We will only know just how ingrained in us these songs are in the coming days, now that we are conscious of our bond with them; so every time we unthinkingly hum a Chilton line or remember a perfect moment soundtracked by a song, as we do daily, we will get a little jolt.
I never hear the glistening opening chords of ‘Watch The Sunrise’ without thinking back to a night necking beers with my friends Nick and Lorraine in 1998 in Elliott Smith’s local in Brooklyn; we were there because #1 Record was on the jukebox. ‘Daisy Glaze’ reminds me of thundery afternoons in Malawi with no electricity, trying to work out the chords on an acoustic guitar. And the first gig I went to with my wife: Big Star in the Red Box in August 2001. I should probably mention that one.
For me, it was always the third album; the album that never really had a name, that didn’t come out till the band was long gone, Third or Femme Fatale, which most people ended up calling Sister Lovers.
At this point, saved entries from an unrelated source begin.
/-- R108: an offer keeps the shape where what follows an accepted byte does. -/
theorem offer_sameShape (b : Byte) (s : State) {go : State → State} (hgo : ∀ u, SameShape u (go u)) :
    SameShape s (offer b s go) := by
  rcases offer_cases b s go with ⟨_, e⟩ | ⟨_, _, e⟩
  · rw [e]
    have accepted : SameShape s { s with hr := some b, txlog := s.txlog ++ [b] } := ⟨rfl, rfl, id, rfl⟩
    exact accepted.trans (hgo _)
  · rw [e]; exact .refl s

/-- R126: consuming a byte changes the receive queue only. -/
theorem recv_sameShape {b : Byte} (h : recv s = some (b, t)) : SameShape s t := by
  unfold recv at h
  split at h
  · cases h
  · cases h; exact ⟨rfl, rfl, id, rfl⟩

theorem getLine_sameShape {l : Line} {r : Bool × State} (h : getLine l s = .next r) : SameShape s r.2 := by
  obtain ⟨k, e⟩ := getLine_eq_next h
  rw [e]; exact ⟨rfl, rfl, id, rfl⟩

theorem readBus_sameShape {ls : List Line} {r : Nat × State} (h : readBus ls s = .next r) : SameShape s r.2 := by
  obtain ⟨k, e⟩ := readBus_eq_next h
  rw [e]; exact ⟨rfl, rfl, id, rfl⟩

/-- R39, R180: the reset cuts the drawn counter to its width and keeps the Lines of the table. -/
theorem hardReset_sameShape (s : State) : SameShape s (hardReset s) :=
  ⟨rfl, keys_resetLines s.draws s.lines, fun _ => Nat.mod_lt _ (by positivity), rfl⟩

/-- R50 (b): an operation on a Line that answers is the operation itself. -/
theorem onLine_eq_next {α : Type} {l : Line} {o : Outcome α} {a : α} (h : onLine s l o = .next a) : o = .next a := by
  unfold onLine at h
  split at h
  · exact h
  · cases h

/-- R50 (b): an operation on a bus that answers is the operation itself. -/
theorem onBus_eq_next {α : Type} {ls : List Line} {o : Outcome α} {a : α} (h : onBus s ls o = .next a) :
    o = .next a := by
  unfold onBus at h
  split at h
  · exact h
  · cases h

/-! ### The operations -/

theorem fullOnly_sameShape (hf : SameShape s t) (hr : SameShape s u) : SameShape s (fullOnly s t u) := by
  unfold fullOnly
  split
  · exact hf
  · exact hr

theorem waitStart_sameShape (s : State) : SameShape s (waitStart s) := by
  rcases waitStart_cases s with ⟨_, e⟩ | ⟨_, _, e⟩ | ⟨_, _, _, _, e⟩ <;> rw [e] <;> exact ⟨rfl, rfl, id, rfl⟩

theorem phase0_sameShape (nl : Bool) (a : Nat) (s : State) : SameShape s (phase0 nl a s) := by
  have enable : ∀ u, SameShape u (advance (driveCtrl .oeRead u)) := fun u =>
    (driveCtrl_sameShape .oeRead u).trans (advance_sameShape _)
  have driven := writeBus_sameShape s.cfg.addrBus a s
  unfold phase0
  split
  · exact driven.trans (offer_sameShape codeNl _ enable)
  · exact driven.trans (enable _)

theorem phase1Emit_sameShape (s : State) : SameShape s (phase1Emit s) :=
  (driveCtrl_sameShape .oeOff s).trans (offer_sameShape _ _ advance_sameShape)

theorem execSeqP1_sameShape {a : Nat} (h : execSeqP1 a s = .next t) : SameShape s t := by
  obtain ⟨r, hr, h⟩ := andThen_eq_next h
  have sampled : SameShape r.2 { r.2 with sb := BitVec.ofNat 8 r.1 } := ⟨rfl, rfl, id, rfl⟩
  exact (((readBus_sameShape hr).trans sampled).trans (phase1Emit_sameShape _)).of_next h

theorem dispatchTick_sameShape (h : dispatchTick s = .next t) : SameShape s t := by
  simp only [dispatchTick] at h
  split at h
  · cases h
  · split at h
    · exact (SameShape.refl s).of_next h
    · split at h
      · split at h <;> exact (phase0_sameShape _ _ s).of_next h
      · exact execSeqP1_sameShape h
      · exact (offer_sameShape _ s advance_sameShape).of_next h
      · split at h <;> exact (offer_sameShape _ s advance_sameShape).of_next h

theorem execSeqTick_sameShape (h : execSeqTick s = .next t) : SameShape s t := by
  unfold execSeqTick at h
  split at h
  · exact dispatchTick_sameShape h
  · exact (SameShape.refl s).of_next h

theorem execRseqP0_sameShape (h : execRseqP0 s = .next t) : SameShape s t := by
  unfold execRseqP0 at h
  split at h
  · exact ((writeBus_sameShape _ _ s).trans (advance_sameShape _)).of_next h
  · exact (SameShape.refl s).of_next h

theorem execTimerTick_sameShape (h : execTimerTick s = .next t) : SameShape s t := by
  rcases tick_cases h with ⟨_, rfl⟩ | ⟨_, _, rfl⟩ | ⟨_, _, hd⟩
  · exact .refl _
  · exact (writeBus_sameShape _ _ s).trans (advance_sameShape _)
  · exact dispatchTick_sameShape hd

theorem execRelayRecv_sameShape (h : execRelayRecv s = .next t) : SameShape s t := by
  unfold execRelayRecv at h
  split at h
  · exact (SameShape.refl s).of_next h
  · exact ((recv_sameShape ‹_›).trans (withResult_sameShape _ _)).of_next h

theorem execRxStart_sameShape (h : execRxStart s = .next t) : SameShape s t := by
  unfold execRxStart at h
  split at h
  · exact (SameShape.refl s).of_next h
  · have consumed := recv_sameShape ‹_›
    split at h
    · exact (consumed.trans (goTo_sameShape 9 _)).of_next h
    · exact (SameShape.refl s).of_next h

theorem execLineGet_sameShape {l : Line} (h : execLineGet l s = .next t) : SameShape s t := by
  obtain ⟨r, hr, h⟩ := andThen_eq_next h
  exact ((getLine_sameShape hr).trans (withResult_sameShape _ _)).of_next h

theorem execBusRead_sameShape {B : BusId} (h : execBusRead B s = .next t) : SameShape s t := by
  obtain ⟨r, hr, h⟩ := andThen_eq_next h
  exact ((readBus_sameShape hr).trans (withResult_sameShape _ _)).of_next h

theorem execCtrlSet_sameShape {c : CtrlLine} {x : CtrlState} (h : execCtrlSet c x s = .next t) : SameShape s t := by
  unfold execCtrlSet at h
  split at h
  · exact (driveCtrl_sameShape x s).of_next (onLine_eq_next h)
  · cases h

/-- R139: the three inactive levels. -/
theorem execBuCtrlLevels_sameShape (h : execBuCtrlLevels s = .next t) : SameShape s t :=
  ((((driveCtrl_sameShape .oeOff s).trans (driveCtrl_sameShape .ceDeselected _)).trans
    (driveCtrl_sameShape .weInactive _)).trans (goTo_sameShape 4 _)).of_next h

/-- R142: the counter is initialised to 0, which fits every width. -/
theorem execBuTcInit_sameShape (h : execBuTcInit s = .next t) : SameShape s t := by
  have cleared : SameShape s { s with tc := 0 } := ⟨rfl, rfl, fun _ => by positivity, rfl⟩
  exact (cleared.trans (goTo_sameShape 7 _)).of_next h

/-- Every operation, on every state, keeps the configuration, the Lines of the table, the bound of the counter and the
device's cells. -/
theorem exec_sameShape (h : exec i s = .next t) : SameShape s t := by
  cases i with
  | seqTerm | buHalt => exact (SameShape.refl s).of_next h
  | seqP0NL a => exact (phase0_sameShape true a s).of_next h
  | seqP0 a => exact (phase0_sameShape (blockFirst a) a s).of_next h
  | seqP1 a => exact execSeqP1_sameShape (a := a) h
  | seqP2 | seqP3CR | seqP3 => exact (offer_sameShape _ s advance_sameShape).of_next h
  | rseqP0 => exact execRseqP0_sameShape h
  | seqTick => exact execSeqTick_sameShape h
  | timerTick => exact execTimerTick_sameShape h
  | txHex0 | txHex1 | txHex2 | txHex3 | txHex4 | txHex5 | txHex6 | txHex7 | txHex8 | txHex9
  | txHexa | txHexb | txHexc | txHexd | txHexe | txHexf | txNl | txSp | txCr | relayTrySend =>
    exact (sendByName_sameShape _ s).of_next h
  | rxStart => exact execRxStart_sameShape h
  | relayRecv => exact execRelayRecv_sameShape h
  | lineConfigure l m e => exact (configureLine_sameShape l ⟨m, e⟩ s).of_next (onLine_eq_next h)
  | lineSet l b => exact (setLine_sameShape l b s).of_next (onLine_eq_next h)
  | lineGet l => exact execLineGet_sameShape h
  | busConfigure B m e => exact (configureBus_sameShape ⟨m, e⟩ _ s).of_next (onBus_eq_next h)
  | busWrite B v => exact (writeBus_sameShape _ v s).of_next (onBus_eq_next h)
  | busRead B => exact execBusRead_sameShape h
  | ctrlSet c x => exact execCtrlSet_sameShape h
  | buClocks | buSerialCfg => exact (goTo_sameShape _ s).of_next h
  | buCfgAddr | buCfgData | buCfgCtrl =>
    exact ((configureBus_sameShape _ _ s).trans (goTo_sameShape _ _)).of_next h
  | buCtrlLevels => exact execBuCtrlLevels_sameShape h
  | buCeAssert =>
    exact ((fullOnly_sameShape (driveCtrl_sameShape .ceSelected s) (.refl s)).trans (goTo_sameShape 6 _)).of_next h
  | buTcInit => exact execBuTcInit_sameShape h
  | buWaitStart => exact (fullOnly_sameShape (waitStart_sameShape s) (goTo_sameShape 9 s)).of_next h
  | buArm =>
    have armed : SameShape s { s with armed := true } := ⟨rfl, rfl, id, rfl⟩
    exact (armed.trans (goTo_sameShape 10 _)).of_next h
  | txdDrain =>
    have drained : SameShape s { s with hr := none } := ⟨rfl, rfl, id, rfl⟩
    exact drained.of_next h
  | rxsSend b =>
    have queued : SameShape s { s with rxq := s.rxq ++ [b] } := ⟨rfl, rfl, id, rfl⟩
    exact queued.of_next h
  | rst => exact (hardReset_sameShape s).of_next h

/-- A step that answers keeps what its operation keeps. -/
theorem step_sameShape (h : step s = .next t) : SameShape s t := by
  obtain ⟨_, he⟩ := step_eq_next h
  exact (popStim_sameShape s).trans (exec_sameShape he)

/-! ### What a step selects -/

/-- The operation that a pending event stands for: `fetch` where an event is pending (`fetch_of_head`). -/
def eventInstr (s : State) : Stimulus → Instr
  | .main => mainInstr s
  | .tick => .timerTick
  | .drain => .txdDrain
  | .rx b => .rxsSend b
  | .rst => .rst

/-- R82: the next event of the trace selects the operation. -/
theorem fetch_of_head {e : Stimulus} (h : s.stim.head? = some e) : fetch s = eventInstr s e := by
  obtain ⟨es, hs⟩ := List.head?_eq_some_iff.1 h
  cases e <;> simp [fetch, hs, eventInstr]

theorem fetch_idle_free (h : s.stim = []) (hr : s.hr = none) : fetch s = mainInstr s := by
  simp [fetch, h, idleInstr, txe, hr]

theorem fetch_idle_full (h : s.stim = []) (hr : s.hr ≠ none) : fetch s = .txdDrain := by
  simp [fetch, h, idleInstr, txe, hr]

/-- A step with an event pending, in a legal configuration. -/
theorem step_of_head {e : Stimulus} (hl : configLegal s.cfg = true) (h : s.stim.head? = some e) :
    step s = exec (eventInstr s e) (popStim s) := by
  rw [step_of_legal hl, fetch_of_head h]

/-- R31, R135: every value of `MS` decodes, to the step that the main flow runs. -/
theorem decode_mainStep (s : State) : decode s.cfg .mainStep s.ms.val = .ok (mainInstr s) := by
  have hms : decodeMs s.ms.val = some (mainSteps[s.ms.val]'s.ms.isLt) := List.getElem?_eq_getElem _
  simp [decode, mainInstr, hms]

/-- R70: a number that decodes as a FULL counter value decodes by the rows of `TC-FULL`. -/
theorem decode_tcFull_ok {cfg : Config} {w : Nat} (h : decode cfg .tcFull w = .ok i) : i = decodeTcFull cfg w := by
  simp only [decode] at h
  split at h
  · cases h; rfl
  · cases h

/-- R71: a number that decodes as a REDUCED counter value is `RSEQ.P0`. -/
theorem decode_tcReduced_ok {cfg : Config} {w : Nat} (h : decode cfg .tcReduced w = .ok i) : i = .rseqP0 := by
  simp only [decode] at h
  split at h
  · cases h; rfl
  · cases h

/-- R156, log 11: a tick that is not enabled has no effect. -/
theorem timerTick_unarmed (h : s.armed = false) : execTimerTick s = .next s := by
  simp [execTimerTick, h]

/-- R120, R156: a serviced tick of the REDUCED variant is `RSEQ.P0`. -/
theorem timerTick_eq_rseqP0 (ha : s.armed = true) (hv : s.cfg.variant = .reduced) :
    execTimerTick s = exec .rseqP0 s := by
  simp [execTimerTick, ha, hv, exec]

end Sys2Proof.Machine

/-! ### The statements -/

namespace Sys2Proof.Proofs

open Sys2Proof.Machine

/-- Settles O54. Every operation keeps the shape on any state (`exec_sameShape`), so of the invariant only its first
part is needed. -/
theorem stepKeepsTheShape : Obligations.StepKeepsTheShape :=
  fun _ _ hs h => hs.struct.of_sameShape (step_sameShape h)

/-- Settles O6, one clause for each way a move is selected. -/
theorem stepRunsTheSelectedOperation : Obligations.StepRunsTheSelectedOperation := by
  intro s hl
  refine ⟨fun i hm hi => ?main, fun ht ha => ?unarmed, fun i ht ha hv hle hi => ?full, fun i ht ha hv hi => ?reduced,
    fun hd => ?drain, fun b hb => step_of_head hl hb, fun hr => step_of_head hl hr⟩
  case main =>
    obtain rfl : mainInstr s = i := Except.ok.inj ((decode_mainStep s).symm.trans hi)
    rcases hm with ⟨hn, hr⟩ | hm
    · rw [step_of_legal hl, fetch_idle_free hn hr]
    · exact step_of_head hl hm
  case unarmed => exact (step_of_head hl ht).trans (timerTick_unarmed (s := popStim s) ha)
  case full =>
    rw [decode_tcFull_ok hi]
    exact (step_of_head hl ht).trans (timerTick_full (s := popStim s) ha hv hle)
  case reduced =>
    rw [decode_tcReduced_ok hi]
    exact (step_of_head hl ht).trans (timerTick_eq_rseqP0 (s := popStim s) ha hv)
  case drain =>
    rcases hd with ⟨hn, hr⟩ | hd
    · rw [step_of_legal hl, fetch_idle_full hn hr]
    · exact step_of_head hl hd

/-- Settles O7: the step looks at the configuration before anything else. -/
theorem illegalConfigurationIsRefused : Obligations.IllegalConfigurationIsRefused := by
  intro s h
  simp [step, h]

end Sys2Proof.Proofs
end

/-! SUPPORT. What every step keeps of the main flow and the counter (R30, R31, R107, R142, R145) and of the serial
output (R35, R74, R121, R125, R183), and that the invariant of the block holds at reset (R39). -/

namespace Sys2Proof.Machine

variable {s t u : State}

/-! ### What a move can do -/

/-- R82: everything a step can do, on the state without the consumed event: a move of the main flow, a serviced tick,
a drain, a received byte, or a reset. -/
theorem step_cases (h : step s = .next t) :
    exec (mainInstr (popStim s)) (popStim s) = .next t ∨ execTimerTick (popStim s) = .next t ∨
    t = { popStim s with hr := none } ∨ (∃ b, t = { popStim s with rxq := s.rxq ++ [b] }) ∨
    t = hardReset (popStim s) := by
  obtain ⟨_, h⟩ := step_eq_next h
  rcases fetch_cases s with e | e | e | ⟨b, e⟩ | ⟨_, e⟩ <;> rw [e] at h
  · exact .inl h
  · exact .inr (.inl h)
  · exact .inr (.inr (.inl (Host.Outcome.next.inj h).symm))
  · exact .inr (.inr (.inr (.inl ⟨b, (Host.Outcome.next.inj h).symm⟩)))
  · exact .inr (.inr (.inr (.inr (Host.Outcome.next.inj h).symm)))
That record never, ever gets old. There are oceans in it. The songs are finely constructed to make you think that they are falling apart. I don’t know if the rumours about Chilton at the time are true; if he was drinking or on heroin or shooting horse tranquillizers into his eyeball. Sometimes, it sounds like all three at once.
I just know that the songs on Sister Lovers fall apart and come back together and all but disintegrate but don’t. You get vertigo from songs like ‘Holocaust’ and ‘Nightime’ and ‘Kanga Roo’, like you are with Chilton teetering on the edge of the world. And Chilton conducted it like a maestro. As Chris Roberts wrote about the Dexys’ ‘This is What She’s Like’, Sister Lovers is the kind of music that you make when you have done perfect pop as well as it can be done and you are moving on to a purer form of expression. It’s Picasso pop.
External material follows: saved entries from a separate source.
-- ==== Sys2Proof/Decode.lean ====
section
/-! DEFINITION. The fields of an instruction word (R75), the decoder (R79 to R88), the encoder, and the rows of the
opcode map (R93). -/

namespace Sys2Proof

/-! ### Fields (R75) -/

/-- F = w[15:12], the family. -/
def fieldF (w : Word) : BitVec 4 := w.extractLsb' 12 4
/-- X = w[11:8]. -/
def fieldX (w : Word) : Reg := (w.extractLsb' 8 4).toFin
/-- Y = w[7:4]. -/
def fieldY (w : Word) : Reg := (w.extractLsb' 4 4).toFin
/-- N = w[3:0]. -/
def fieldN (w : Word) : Fin 16 := (w.extractLsb' 0 4).toFin
/-- KK = w[7:0]. -/
def fieldKK (w : Word) : Byte := w.extractLsb' 0 8
/-- NNN = w[11:0]. -/
def fieldNNN (w : Word) : Addr := w.extractLsb' 0 12

/-! ### Decode (R79 to R88): one handler per family -/

/-- Family 0: "exactly two instructions, selected by the whole low 12 bits" (R80). -/
def decodeFamily0 (w : Word) : Option Instr :=
  match (fieldNNN w).toNat with
  | 0x0E0 => some .cls
  | 0x0EE => some .ret
  | _ => none

/-- Family 8: "sub-selected by low nibble" (R83). -/
def decodeFamily8 (w : Word) : Option Instr :=
  match (fieldN w).val with
  | 0x0 => some (.ldVV (fieldX w) (fieldY w))
  | 0x1 => some (.or (fieldX w) (fieldY w))
  | 0x2 => some (.and (fieldX w) (fieldY w))
  | 0x3 => some (.xor (fieldX w) (fieldY w))
  | 0x4 => some (.addVV (fieldX w) (fieldY w))
  | 0x5 => some (.sub (fieldX w) (fieldY w))
  | 0x6 => some (.shr (fieldX w))
  | 0x7 => some (.subn (fieldX w) (fieldY w))
  | 0xE => some (.shl (fieldX w))
  | _ => none

/-- Family E, selected by the low byte (R84). -/
def decodeFamilyE (w : Word) : Option Instr :=
  match (fieldKK w).toNat with
  | 0x9E => some (.skp (fieldX w))
  | 0xA1 => some (.sknp (fieldX w))
  | _ => none

/-- Family F, selected "by 8-bit low byte" (R85). -/
def decodeFamilyF (w : Word) : Option Instr :=
  match (fieldKK w).toNat with
  | 0x07 => some (.ldVDT (fieldX w))
  | 0x0A => some (.ldVK (fieldX w))
  | 0x15 => some (.ldDTV (fieldX w))
  | 0x18 => some (.ldSTV (fieldX w))
  | 0x1E => some (.addIV (fieldX w))
  | 0x29 => some (.ldFV (fieldX w))
  | 0x33 => some (.ldBV (fieldX w))
  | 0x55 => some (.ldMV (fieldX w))
  | 0x65 => some (.ldVM (fieldX w))
  | _ => none

/-- Decode "dispatches on F to one of 16 family handlers" (R79); `none` is "undefined" (R86). Families 1 to 7, 9 and
A to D have exactly one instruction each (R81, R82). -/
def decode (w : Word) : Option Instr :=
  match (fieldF w).toNat with
  | 0x0 => decodeFamily0 w
  | 0x1 => some (.jp (fieldNNN w))
  | 0x2 => some (.call (fieldNNN w))
  | 0x3 => some (.seVB (fieldX w) (fieldKK w))
  | 0x4 => some (.sneVB (fieldX w) (fieldKK w))
  | 0x5 => some (.seVV (fieldX w) (fieldY w))
  | 0x6 => some (.ldVB (fieldX w) (fieldKK w))
  | 0x7 => some (.addVB (fieldX w) (fieldKK w))
  | 0x8 => decodeFamily8 w
  | 0x9 => some (.sneVV (fieldX w) (fieldY w))
  | 0xA => some (.ldIA (fieldNNN w))
  | 0xB => some (.jpV0 (fieldNNN w))
  | 0xC => some (.rnd (fieldX w) (fieldKK w))
  | 0xD => some (.drw (fieldX w) (fieldY w) (fieldN w))
  | 0xE => decodeFamilyE w
  | _   => decodeFamilyF w

/-- The decoder over bytes as memory holds them: "most-significant byte first" (R53, R74); every instruction is
exactly two bytes (R73). -/
def decodeBytes : List Byte → Option (Instr × List Byte)
  | hi :: lo :: rest => (decode (hi ++ lo)).map (fun i => (i, rest))
  | _ => none

/-- The bytes, lowest address first, of an instruction numbered as spec/opcode_table.json numbers it. -/
def tableBytes (nbits w : Nat) : List Byte :=
  let word : Word := BitVec.ofNat 16 (w % 2 ^ nbits)
  [word.extractLsb' 8 8, word.extractLsb' 0 8]

/-- The instruction the decoder reads from an opcode-table word. -/
def decodeTableWord (nbits w : Nat) : Option Instr := (decodeBytes (tableBytes nbits w)).map (·.1)

/-! ### Encode, written from the formats of R77 and the opcode map of R93 -/

/-- A register number or count as a field of four bits. -/
def nibble (n : Fin 16) : BitVec 4 := BitVec.ofFin n

/-- Format ADDR: ffff aaaa aaaa aaaa. -/
def encodeAddr (f : BitVec 4) (nnn : Addr) : Word := f ++ nnn
/-- Formats REGIMM and REGSUB: ffff xxxx kkkk kkkk. -/
def encodeRegByte (f : BitVec 4) (x : Reg) (kk : Byte) : Word := (f ++ nibble x) ++ kk
/-- Formats REGREG, ALU and DRAW: ffff xxxx yyyy nnnn. -/
def encodeRegReg (f : BitVec 4) (x y n : Fin 16) : Word :=
  ((f ++ nibble x) ++ nibble y) ++ nibble n

/-- The word of an instruction; ignored bits are written 0. -/
def encode : Instr → Word
  | .cls => 0x00E0
  | .ret => 0x00EE
  | .jp nnn => encodeAddr 0x1 nnn
  | .call nnn => encodeAddr 0x2 nnn
  | .seVB x kk => encodeRegByte 0x3 x kk
  | .sneVB x kk => encodeRegByte 0x4 x kk
  | .seVV x y => encodeRegReg 0x5 x y 0
  | .sneVV x y => encodeRegReg 0x9 x y 0
  | .ldVB x kk => encodeRegByte 0x6 x kk
  | .addVB x kk => encodeRegByte 0x7 x kk
  | .ldVV x y => encodeRegReg 0x8 x y 0x0
  | .or x y => encodeRegReg 0x8 x y 0x1
  | .and x y => encodeRegReg 0x8 x y 0x2
  | .xor x y => encodeRegReg 0x8 x y 0x3
  | .addVV x y => encodeRegReg 0x8 x y 0x4
  | .sub x y => encodeRegReg 0x8 x y 0x5
  | .shr x => encodeRegReg 0x8 x 0 0x6
  | .subn x y => encodeRegReg 0x8 x y 0x7
  | .shl x => encodeRegReg 0x8 x 0 0xE
  | .ldIA nnn => encodeAddr 0xA nnn
  | .jpV0 nnn => encodeAddr 0xB nnn
  | .rnd x kk => encodeRegByte 0xC x kk
  | .drw x y n => encodeRegReg 0xD x y n
  | .skp x => encodeRegByte 0xE x 0x9E
  | .sknp x => encodeRegByte 0xE x 0xA1
  | .ldVDT x => encodeRegByte 0xF x 0x07
  | .ldVK x => encodeRegByte 0xF x 0x0A
  | .ldDTV x => encodeRegByte 0xF x 0x15
  | .ldSTV x => encodeRegByte 0xF x 0x18
  | .addIV x => encodeRegByte 0xF x 0x1E
  | .ldFV x => encodeRegByte 0xF x 0x29
  | .ldBV x => encodeRegByte 0xF x 0x33
  | .ldMV x => encodeRegByte 0xF x 0x55
  | .ldVM x => encodeRegByte 0xF x 0x65

/-- The bits of its word that an instruction ignores (`z` in R77): the low nibble of families 5 and 9 (R82) and the
Y nibble of SHR and SHL (R83). -/
def ignoredBits : Instr → Word
  | .seVV _ _ | .sneVV _ _ => 0x000F
  | .shr _ | .shl _ => 0x00F0
  | _ => 0x0000

/-! ### The opcode map (R93), with the match and mask of spec/opcode_table.json -/

/-- A row of the opcode map: a word belongs to it iff its bits under `mask` are `pattern`. -/
structure OpcodeRow where
  mnemonic : String
  pattern  : Word
  mask     : Word
  deriving DecidableEq, Repr

/-- Whether a word belongs to a row. -/
def OpcodeRow.covers (r : OpcodeRow) (w : Word) : Bool := (w &&& r.mask) == r.pattern

/-- The rows of families 0 to 7 and 9. -/
def opcodeRowsPlain : List OpcodeRow :=
  [⟨"CLS", 0x00E0, 0xFFFF⟩, ⟨"RET", 0x00EE, 0xFFFF⟩, ⟨"JP", 0x1000, 0xF000⟩, ⟨"CALL", 0x2000, 0xF000⟩,
   ⟨"SE_VB", 0x3000, 0xF000⟩, ⟨"SNE_VB", 0x4000, 0xF000⟩, ⟨"SE_VV", 0x5000, 0xF000⟩, ⟨"SNE_VV", 0x9000, 0xF000⟩,
   ⟨"LD_VB", 0x6000, 0xF000⟩, ⟨"ADD_VB", 0x7000, 0xF000⟩]

/-- The rows of family 8. -/
def opcodeRowsAlu : List OpcodeRow :=
  [⟨"LD_VV", 0x8000, 0xF00F⟩, ⟨"OR", 0x8001, 0xF00F⟩, ⟨"AND", 0x8002, 0xF00F⟩, ⟨"XOR", 0x8003, 0xF00F⟩,
   ⟨"ADD_VV", 0x8004, 0xF00F⟩, ⟨"SUB", 0x8005, 0xF00F⟩, ⟨"SHR", 0x8006, 0xF00F⟩, ⟨"SUBN", 0x8007, 0xF00F⟩,
   ⟨"SHL", 0x800E, 0xF00F⟩]

/-- The rows of families A to E. -/
def opcodeRowsIndexDrawKeys : List OpcodeRow :=
  [⟨"LD_IA", 0xA000, 0xF000⟩, ⟨"JP_V0", 0xB000, 0xF000⟩, ⟨"RND", 0xC000, 0xF000⟩, ⟨"DRW", 0xD000, 0xF000⟩,
   ⟨"SKP", 0xE09E, 0xF0FF⟩, ⟨"SKNP", 0xE0A1, 0xF0FF⟩]

/-- The rows of family F. -/
def opcodeRowsMisc : List OpcodeRow :=
  [⟨"LD_VDT", 0xF007, 0xF0FF⟩, ⟨"LD_VK", 0xF00A, 0xF0FF⟩, ⟨"LD_DTV", 0xF015, 0xF0FF⟩, ⟨"LD_STV", 0xF018, 0xF0FF⟩,
   ⟨"ADD_IV", 0xF01E, 0xF0FF⟩, ⟨"LD_FV", 0xF029, 0xF0FF⟩, ⟨"LD_BV", 0xF033, 0xF0FF⟩, ⟨"LD_MV", 0xF055, 0xF0FF⟩,
   ⟨"LD_VM", 0xF065, 0xF0FF⟩]

/-- The complete opcode map, 34 rows (R93). -/
def opcodeTable : List OpcodeRow :=
  opcodeRowsPlain ++ opcodeRowsAlu ++ opcodeRowsIndexDrawKeys ++ opcodeRowsMisc

/-- The unique identifier of an instruction (R94, the `mnemonic` column of R93). -/
def Instr.mnemonic : Instr → String
  | .cls => "CLS" | .ret => "RET" | .jp _ => "JP" | .call _ => "CALL"
  | .seVB _ _ => "SE_VB" | .sneVB _ _ => "SNE_VB" | .seVV _ _ => "SE_VV" | .sneVV _ _ => "SNE_VV"
  | .ldVB _ _ => "LD_VB" | .addVB _ _ => "ADD_VB"
  | .ldVV _ _ => "LD_VV" | .or _ _ => "OR" | .and _ _ => "AND" | .xor _ _ => "XOR"
  | .addVV _ _ => "ADD_VV" | .sub _ _ => "SUB" | .shr _ => "SHR" | .subn _ _ => "SUBN" | .shl _ => "SHL"
  | .ldIA _ => "LD_IA" | .jpV0 _ => "JP_V0" | .rnd _ _ => "RND" | .drw _ _ _ => "DRW"
  | .skp _ => "SKP" | .sknp _ => "SKNP"
  | .ldVDT _ => "LD_VDT" | .ldVK _ => "LD_VK" | .ldDTV _ => "LD_DTV" | .ldSTV _ => "LD_STV"
  | .addIV _ => "ADD_IV" | .ldFV _ => "LD_FV" | .ldBV _ => "LD_BV" | .ldMV _ => "LD_MV" | .ldVM _ => "LD_VM"

end Sys2Proof
end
Sister Lovers is really tough in parts. It’s harrowing, and you know you are in trouble if you’re relating too closely to about half of the songs (‘Big Black Car’ – ‘Sunny day, highway / If it rains it’s all the same / I can’t feel a thing / I can’t feel a thing… Nothing can hurt me / Nothing can touch me / Why should I care?”).
But what rarely gets mentioned in discussions of Sister Lovers is that Chilton saved for this album his most simple and pure expressions of uncomplicated love; the kind of emotions we live to feel. ‘Blue Moon’ is the one that is on repeat play in my mind. “Morning comes and sleeping’s done / Birds sing outside / If demons come while you’re under / I’ll be a blue moon in the sky / Let me be your one light / And if you’d like a true heart / Take the time to show you’re mine / And I’ll be a blue moon in the dark”.
Songs like ‘Blue Moon’, ‘I’m in Love With a Girl’, ‘The Ballad of El Goodo’ and ‘Take Care’ remind us how to live, which is as good a reason as any why Big Star are so important to us and why we are so very, very sad today. Alex Chilton is dead and that is a damn hard four words to write, but these songs are here forever.